**** Data supplied ****
-- ==== Sys2Proof/Machine/ReplayOps.lean ====
section
/-! DEFINITION. The recording as bytes (R569, R570), what a replay loads at its start, and how it ends (R582, R585). -/
namespace Sys2Proof.Machine

namespace State

/-! ### Blocks and records as bytes (R569, R570) -/

/-- One record: its 8-byte header, and its payload in 8-byte units. -/
def rrBytes (r : RecRec) : List Byte :=
  bytesOf 1 r.typ ++ bytesOf 1 (b2n r.cont) ++ bytesOf 2 (recLen r / 8) ++ bytesOf 4 r.g ++ fit (recLen r - 8) r.payload

/-- A block's 64-byte header with a CRC. -/
def blockHead (b : Block) (crc : Nat) : List Byte :=
  bytesOf 4 0x4B4C4252 ++ bytesOf 2 0x0100 ++ bytesOf 1 b.unit.num ++ bytesOf 1 b.mode ++ bytesOf 8 b.bseq ++ bytesOf 8 b.gFirst ++ bytesOf 8 b.gLast ++
    bytesOf 4 b.used ++ bytesOf 2 b.tgen ++ bytesOf 2 (b2n b.gap + 2 * b2n b.freeze) ++ bytesOf 4 b.lost ++ bytesOf 16 0 ++ bytesOf 4 crc

/-- The USED bytes of a block (R569). -/
def blockBytes (b : Block) : List Byte :=
  let body := b.recs.flatMap rrBytes
  blockHead b (Crypto.crc32c (blockHead b 0 ++ body)).toNat ++ body

/-- Where block `n` of the recorder region lies (R476, R477). -/
def blockAddr (p : Part) (n : Nat) : Nat := match p with
  | .wl5128 => if n < 57344 then 0x200000000 + n * 2 ^ 20 else 0x1200000000 + (n - 57344) * 2 ^ 20
  | .wl2564 => 0x400000000 + n * 2 ^ 20

/-- Bytes of a block of the recorder region: of the ring's block, or of the user region behind it. -/
def blockSlice (s : State) (n off len : Nat) : List Byte :=
  match Tab.find n s.recd.ring with
  | some b => fit len ((blockBytes b).drop off)
  | none => (List.range len).map (fun i => s.dramAt (blockAddr s.part n + off + i))

/-- A record read from a block: type, CONT, length in 8-byte units, the low half of G, the payload. -/
structure Rec where
  typ : Nat
  cont : Bool
  len : Nat
  g : Nat
  payload : List Byte
  deriving DecidableEq, Repr

/-- The record at an offset in 8-byte units (log entry 204 DEDUCED). -/
def recAt (s : State) (n off : Nat) : Rec :=
  let h := s.blockSlice n (8 * off) 8
  let len := max 1 (le h 2 2)
  { typ := byteAt h 0, cont := (byteAt h 1) % 2 = 1, len := len, g := le h 4 4, payload := s.blockSlice n (8 * off + 8) (8 * len - 8) }

/-- A field of the header of block `n` (R569). -/
def blockField (s : State) (n off len : Nat) : Nat := le (s.blockSlice n 0 64) off len

/-- Block `n` is part of a recording: its MAGIC and its CRC hold (R568). -/
def blockOk (s : State) (n : Nat) : Bool :=
  let used := min (s.blockField n 32 4) (2 ^ 20)
  let b := s.blockSlice n 0 used
  decide (s.blockField n 0 4 = 0x4B4C4252) && decide (64 ≤ used) &&
    decide ((Crypto.crc32c (b.take 60 ++ bytesOf 4 0 ++ b.drop 64)).toNat = s.blockField n 60 4)

/-- The place where the next record lies: past the end of a block, or at its FILL, the first record of the next block (R568). -/
def recNext (s : State) (n off : Nat) : Nat × Nat :=
  if s.blockField n 32 4 ≤ 8 * off || decide ((s.recAt n off).typ = 0) then ((n + 1) % s.ringBlocks, 8) else (n, off)

/-- The payload of a record and of the records that continue it, and where the next record lies; `fuel` bounds the pieces. -/
def recWhole (s : State) : Nat → Nat × Nat → List Byte × (Nat × Nat)
  | 0, p => ([], p)
  | fuel + 1, p =>
    let r := s.recAt p.1 p.2
    let x : List Byte × (Nat × Nat) := if r.cont then recWhole s fuel (s.recNext p.1 (p.2 + r.len)) else ([], (p.1, p.2 + r.len))
    (r.payload ++ x.1, x.2)

/-! ### The start of a replay (R582) -/

/-- One arm of a trajectory record in memory (R256). -/
def armAt (s : State) (a pad i : Nat) : Arm :=
  let rd (o n : Nat) : Nat := le ((List.range n).map (fun k => s.dramAt (a + o + k))) 0 n
  let e := 0x140 + 8 * i
  { cell := rd e 2, arm := rd (e + 2) 1, changed := rd (e + 3) 1 % 2 = 1, slope := sext 16 (rd (e + 4) 2), peak := rd (e + 6) 2,
    pts := (List.range 200).map (fun j => sext 16 (rd (0x140 + 8 * pad + 2 * pad * j + 2 * i) 2)), top := none }

/-- The trajectory record at an address (R255, R256). -/
def trajAt (s : State) (a : Nat) : Traj :=
  let rd (o n : Nat) : Nat := le ((List.range n).map (fun k => s.dramAt (a + o + k))) 0 n
  let arms := min (rd 0 2) 2048
  let pad := (arms + 31) / 32 * 32
  { dropped := rd 2 2, clipped := rd 4 2, sources := rd 6 2, tgen := rd 8 4, originSlot := rd 0xC 2, originBgen := rd 0xE 2, slot := rd 0x10 2,
    bgen := rd 0x12 2, tBaste := (List.range 64).map (fun t => sext 32 (rd (0x40 + 4 * t) 4)), arms := (List.range arms).map (s.armAt a pad),
    half := a.testBit 20 }

/-- The slot that 32 KiB of memory hold (R183, R184), with a state. -/
def slotAt (s : State) (a st : Nat) : Slot :=
  let rd (o n : Nat) : Nat := le ((List.range n).map (fun k => s.dramAt (a + o + k))) 0 n
  let h := 0x7200
  { st := st, epoch := rd h 4, bgen := rd (h + 4) 2, flags := rd (h + 6) 1, originSlot := rd (h + 8) 2, originBgen := rd (h + 0xA) 2,
    calset := rd (h + 0xC) 4, cellsChanged := rd (h + 0x1C) 2, sec := rd (h + 0x20) 4, ns := rd (h + 0x24) 4, vec := rd 0x7240 608,
    map := (List.range 640).map (fun k => s.dramAt (a + 0x74A0 + k)), img := (List.range (3 * s.nCells)).map (fun i => rd (2 * i) 2),
    traj := if (rd (h + 6) 1).testBit 3 then some (s.trajAt (rd (h + 0x10) 8)) else none }

/-- The image a checkpoint names, if it is held (R575, R582). -/
def imageNamed (s : State) (gen : Nat) : Option Image := (s.tkn.images.map Prod.snd).find? (fun im => decide (im.gen = gen))

/-- REC_RP_STATUS.CHECK of a record that should be a CHECKPOINT (R582, R587). -/
def rpCheck (s : State) (r : Rec) (p : List Byte) : Nat :=
  if r.typ ≠ 0x0B then 16
  else
    let words (o : Nat) : List Nat := (List.range 16).map (fun i => le p (o + 4 * i) 4)
    let a := s.rnat64 Reg.REC_RP_SLOTS_LO Reg.REC_RP_SLOTS_HI
    b2n (words 16 != (List.range 16).map (fun i => s.rnat (Reg.FAB_HASH i))) + 2 * b2n (words 80 != (List.range 16).map (fun i => s.rnat (Reg.CAL_HASH i))) +
      4 * b2n (s.imageNamed (le p 8 8)).isNone + 8 * b2n (!recRegion s.part a || !recRegion s.part (a + 0x7FFFFF))

/-- The address and value pairs of a checkpoint from offset `o` on. -/
def ckptWrites (p : List Byte) (o : Nat) : List (Nat × Word) :=
  (List.range ((p.length - o) / 16)).map (fun i => (le p (o + 16 * i) 8, word (le p (o + 16 * i + 8) 4)))

/-- The key of the register at an internal address, a unit's own register being the bench's holder's (R471). -/
def rpKey (s : State) (a : Nat) : Nat :=
  if 0x7000000000 ≤ a then a - 0x7000000000 + 0x100000
  else if 0x6000000000 ≤ a then unitKey s.tknUnit (a - 0x6000000000)
  else a - 0x5010000000 + 0x800000

/-- What was in hand gives way: Gusts asked for and waiting loop commands (ABORTED), a preload, an armed slot, a Lull, outputs, a Squall run; a
verification ends. -/
def rpClear (s0 : State) : State :=
  let cmds := s0.gst.reqs.filterMap gustCmd ++ s0.loop.wraps.map (fun w => w.cmd) ++ s0.loop.modeCmds.map Prod.fst
  let s : State := cmds.foldl (fun (s : State) c => s.refuse c 0x0B) (s0.finishVerify).abortSquall
  let g : GstSt := { s.gst with reqs := [], pins := [], pre := none, armed := none, verify := none, lull := none }
  let l : LoopSt := { s.loop with outs := [], squall := none, wraps := [], instAt := none, modeCmds := [] }
  { s with gst := g, loop := l, recd := { s.recd with rpEnd := 0, rpWant := [], rpMade := [], rpGust := [] } }

/-- Values that follow the checkpoint's registers: class registers in force, the settings of the monitors, spares in force. -/
def rpFollow (s : State) : State :=
  let cls : List (Nat × Word) := (List.range 16).foldl (fun (l : List (Nat × Word)) n =>
    (List.range 9).foldl (fun (l : List (Nat × Word)) j =>
      let k := Reg.LOOP_KP n + 4 * j
      Tab.put (regReset s.part k) k (s.reg k) l) l) s.loop.clsVals
  let mon (ch : Nat) (m : Mon) : Mon :=
    let v := s.reg (Reg.MON_CFG (ch / 96) (ch % 96))
    { m with gain := field v 9 8, filt := bit v 10, auto := bit v 11, req := none }
  ({ s with loop := { s.loop with clsVals := cls }, mon := { s.mon with chans := Tab.mapAll mon s.mon.chans } }).spReapply

/-- The channels take the drive image of the active slot, the arm a loop drives its integrator. -/
def rpCodes (s : State) : State :=
  let i := s.fld Reg.GST_ACTIVE 15 0
  if 256 ≤ i then s
  else
    let x := s.slot i
    let named := namedPairs x
    let s1 : State := { s with gst := { s.gst with activeVec := x.vec, activeImg := x.img, activeMap := named } }
    let one (c : Chan) : Chan :=
      let img := x.img.getD (3 * c.elem + c.kind) 0
      let v := if c.kind ≤ 1 then (match s1.autoI c.elem with | some n => if s1.armOf c.elem (s1.cellState c.elem) = c.kind then n.toNat else img | none => img)
               else img
      { c with active := v, next := v, r := v, x := v, cnt := 0, queue := [], drt := 0 }
    s1.onCells (fun _ => true) one

/-- The engine takes the checkpoint's state (R582): its registers, the slots from REC_RP_SLOTS, the loop state of its image exactly. Device time
is the image's. -/
def rpLoad (p : List Byte) (s : State) : State :=
  let heads := [(Reg.CAL_GEN, 144), (Reg.DRT_TGEN, 148), (Reg.FAB_EPOCH, 152), (Reg.GST_ACTIVE, 156), (Reg.GST_SEQ, 160)]
  let a := s.rnat64 Reg.REC_RP_SLOTS_LO Reg.REC_RP_SLOTS_HI
  let s1 := heads.foldl (fun (s : State) e => s.setReg e.1 (word (le p e.2 4))) s
  let s2 := (List.range 256).foldl (fun (s : State) i => s.setSlot i (s.slotAt (a + 0x8000 * i) (le p (164 + 4 * i) 4 / 2 ^ 30))) s1
  let s3 := ((ckptWrites p (164 + 1024)).foldl (fun (s : State) e => s.setReg (s.rpKey e.1) e.2) s2).rpFollow
  let im := s.imageNamed (le p 8 8)
  let cells : List (Nat × CellSt) := match im with | some im => im.cells | none => []
  let s4 := s3.loop.cells.foldl (fun (s : State) e => s.setLoopCell e.1 { s.loopCell e.1 with st := Tab.get {} e.1 cells, fresh := false, presetDue := false, modeReq := none, lightReq := none }) s3
  let t : TimeSt := match im with | some im => { s4.time with sec := im.sec, ns := im.ns, frac := 0 } | none => s4.time
  ({ s4 with time := { t with g := le p 0 8 } }).rpCodes

/-- A replay ends (R585): VALID 0, every slot EMPTY, every loop MANUAL; RESULT says why. Timed commands of the recording go, the pads follow
FAB_CTRL.EN and the bench's own safe state again (log entry 206 DEDUCED). -/
def endReplay (result : Nat) (s : State) : State :=
  let s1 := (((s.setReg Reg.FAB_STATUS (s.reg Reg.FAB_STATUS &&& ~~~1)).setReg Reg.FAB_GEOM 0).setReg Reg.FAB_CELLS 0)
  let s2 := ((({ s1 with fab := { s1.fab with fdr := none } }).emptySlots).allManual).rpClear
  let own (x : UnitSt) : List Timed := x.timed.filter (fun t => x.flights.any (fun a => decide (a.func = t.cmd.func) && decide (a.sq = t.cmd.sq) && decide (a.tag = t.cmd.tag)))
  let s3 : State := { s2 with ua := { s2.ua with timed := own s2.ua }, ub := { s2.ub with timed := own s2.ub } }
  let s4 : State := { s3 with recd := { s3.recd with replay := false }, drv := { s3.drv with held := decide (s3.safeState ≠ 0) || s3.gap, parked := decide (s3.safeState = 2) } }
  ((s4.setField Reg.FAB_CTRL 0 0 (b2n s4.fab.powered)).clrReg Reg.REC_RP_STATUS 1).setField Reg.REC_RP_STATUS 31 28 result

/-- START is refused (R582). -/
def rpRefused (pads : Bool) (s : State) : Bool :=
  s.recd.replay || (s.rbit Reg.REC_CTRL 0 && !s.rbit Reg.REC_STATUS 2) || (pads != s.fabOn)

/-- START of a replay (R582, R583): with PADS a HOLD stays in force from here to its end. A block recorded in mode 1 cannot be replayed (R572) (log entries 203 DEDUCED, 207 DEDUCED). -/
def rpStart (pads : Bool) (s : State) : State :=
  if s.rpRefused pads then s.setField Reg.REC_RP_STATUS 31 28 7
  else
    let at_ := (s.fld Reg.REC_RP_FROM 16 0, s.fld Reg.REC_RP_FROM_OFF 16 0)
    let whole := s.recWhole 64 at_
    let check := s.rpCheck (s.recAt at_.1 at_.2) whole.1
    let s0 := (s.setField Reg.REC_RP_STATUS 31 28 0).setField Reg.REC_RP_STATUS 20 16 check
    if check ≠ 0 then s0.endReplay 4
    else if s0.blockField at_.1 7 1 = 1 then s0.endReplay 5
    else
      let s1 : State := (if pads then s0.enterHold 0xFFFF 0 else s0)
      let s2 : State := { s1.rpClear with recd := { s1.rpClear.recd with replay := true, rpAt := whole.2 }, drv := { s1.drv with held := false, parked := false } }
      let s3 := s2.rpLoad whole.1
      ((s3.orReg Reg.REC_RP_STATUS 1).setReg Reg.REC_RP_DIFFS 0).setReg64 Reg.REC_RP_G_LO Reg.REC_RP_G_HI s3.time.g

/-- A write of REC_RP_CTRL (R582, R585, R586): its modes, then STOP, then START. -/
def rpCtrl (v : Word) (s : State) : State :=
  let s1 := s.maskWrite Reg.REC_RP_CTRL 3 v
  let s2 : State := if bit v 30 && s1.recd.replay then s1.endReplay 6 else s1
  if bit v 31 then s2.rpStart (bit v 0) else s2

end State
end Sys2Proof.Machine
end

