/-- A slot that the list gives to no channel, or to a sense pad the record does not name (R550). -/
def slotFree (s : State) (k : Nat) : Bool :=
  decide (176 ≤ k) || (decide (144 ≤ k) && decide (k < 160) && !(s.senseNamed (s.slotPad k) && s.rbit Reg.SITE_CTRL 1)) ||
    (decide (k = 165) && decide (s.part = .wl2564))

/-- A free slot serves the injected conversion that is pending (R311, R552): not while the run it found BUSY goes on (log entry 162 DEDUCED). -/
def slotInject (value : Option Int) (s : State) : State :=
  match s.thm.inj with
  | none => s
  | some (tgt, waits) =>
    if waits && s.rbit Reg.CAL_STATUS 0 then s
    else
      let w := match value with | some v => 2 ^ 31 + low 20 v | none => 0
      let s1 := (({ s with thm := { s.thm with inj := none } }).setReg Reg.HK_INJ_RES (word w)).setReg64 Reg.HK_INJ_G_LO Reg.HK_INJ_G_HI s.time.g
      s1.recEvent 14 (bytesOf 4 tgt ++ bytesOf 4 w)

/-- The conversion of a listed slot enters HK_VALUEc (R550, R564): SUSPECT and NO_CHECK stand. -/
def slotListed (k : Nat) (value : Option Int) (s : State) : State :=
  let key := Reg.HK_VALUE k
  if k < 144 ∨ 160 ≤ k then
    s.setReg key (word (s.rnat key / 2 ^ 29 % 4 * 2 ^ 29 + match value with | some v => 2 ^ 31 + low 20 v | none => 0))
  else
    let pad := s.slotPad k
    let s1 := s.setReg key (word (2 ^ 30 * b2n (s.rbit (Reg.THM_PSUSPECT (pad / 32)) (pad % 32)) + match value with | some v => 2 ^ 31 + low 20 v | none => 0))
    { s1 with thm := { s1.thm with pic := match value with | some v => Tab.set pad v s1.thm.pic | none => Tab.erase pad s1.thm.pic } }

/-- One slot (R550–R552). -/
def hkSlot (value : Option Int) (s : State) : State :=
  let k := s.thm.slot
  if !s.rbit Reg.PWR_BOOT 0 || decide (192 ≤ k) then s
  else
    let s1 : State := { s with thm := { s.thm with slot := k + 1 } }
    if s.slotFree k then
      (if 144 ≤ k ∧ k < 160 then s1.orReg (Reg.HK_VALUE k) 0x10000000 else s1).slotInject value
    else s1.slotListed k value

/-- A write of HK_INJ (R552). -/
def hkInj (v : Word) (s : State) : State :=
  let s1 := s.maskWrite Reg.HK_INJ 0xFFFF v
  if !bit v 31 then s1
  else if s.thm.inj.isSome then s1.orReg Reg.HK_STATUS 4
  else ({ s1 with thm := { s1.thm with inj := some (field v 15 0, s1.rbit Reg.CAL_STATUS 0) } }).setReg Reg.HK_INJ_RES 0x40000000

/-- A write of THM_CMD (R547, R564). -/
def thmCmd (v : Word) (s : State) : State :=
  let d := field v 7 0
  let s1 : State := if bit v 31 && decide (d < 144) then
      let s' := ((s.clrReg (Reg.THM_SUSPECT (d / 32)) (2 ^ (d % 32))).clrReg (Reg.HK_VALUE d) 0x40000000)
      { s' with thm := { s'.thm with off := Tab.erase d s'.thm.off } }
    else s
  let p := field v 6 0
  if bit v 30 then
    let s' := s1.clrReg (Reg.THM_PSUSPECT (p / 32)) (2 ^ (p % 32))
    let s2 : State := match s'.diodeReg (144 + p) with | some k => s'.clrReg k 0x40000000 | none => s'
    { s2 with thm := { s2.thm with off := Tab.erase (144 + p) s2.thm.off } }
  else s1

end State

open State

/-- HK_SLOT (R550–R552): the next slot of the round converts, and `value` is what the converter gave, in 0.01 °C or 0.1 mV. -/
def execHkSlot (value : Option Int) (s : State) : Res := .next (if s.inReplay then s else s.hkSlot value)

/-- HK_ROUND_END (R547–R549, R553–R559, R321). -/
def execHkRoundEnd (legs : List (Nat × Nat × Nat)) (s : State) : Res := .next (if s.rbit Reg.PWR_BOOT 0 && !s.inReplay then s.roundEnd legs else s)

/-- HK_INJ_START (R552): HK_INJ with START. -/
def execHkInjStart (u : Cu) (v : Word) (s : State) : Res :=
  .next (s.baseWrite u Reg.HK_INJ (putBit v 31 true) (fun s => s.hkInj (putBit v 31 true)))

/-- THM_CLR_SUSPECT (R564): THM_CMD with CLR_SUSPECT. -/
def execThmClrSuspect (u : Cu) (v : Word) (s : State) : Res :=
  .next (s.baseWrite u Reg.THM_CMD (putBit v 31 true) (fun s => s.thmCmd (putBit v 31 true)))

/-- THM_CLR_PIC (R564): THM_CMD with CLR_PIC. -/
def execThmClrPic (u : Cu) (v : Word) (s : State) : Res :=
  .next (s.baseWrite u Reg.THM_CMD (putBit v 30 true) (fun s => s.thmCmd (putBit v 30 true)))

end Sys2Proof.Machine
end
****
Exercise goal: Each line that includes the string "force" should be copied from the data.

Answer to the exercise:
/-- Values that follow the checkpoint's registers: class registers in force, the settings of the monitors, spares in force. -/
/-- START of a replay (R582, R583): with PADS a HOLD stays in force from here to its end. A block recorded in mode 1 cannot be replayed (R572) (log entries 203 DEDUCED, 207 DEDUCED). -/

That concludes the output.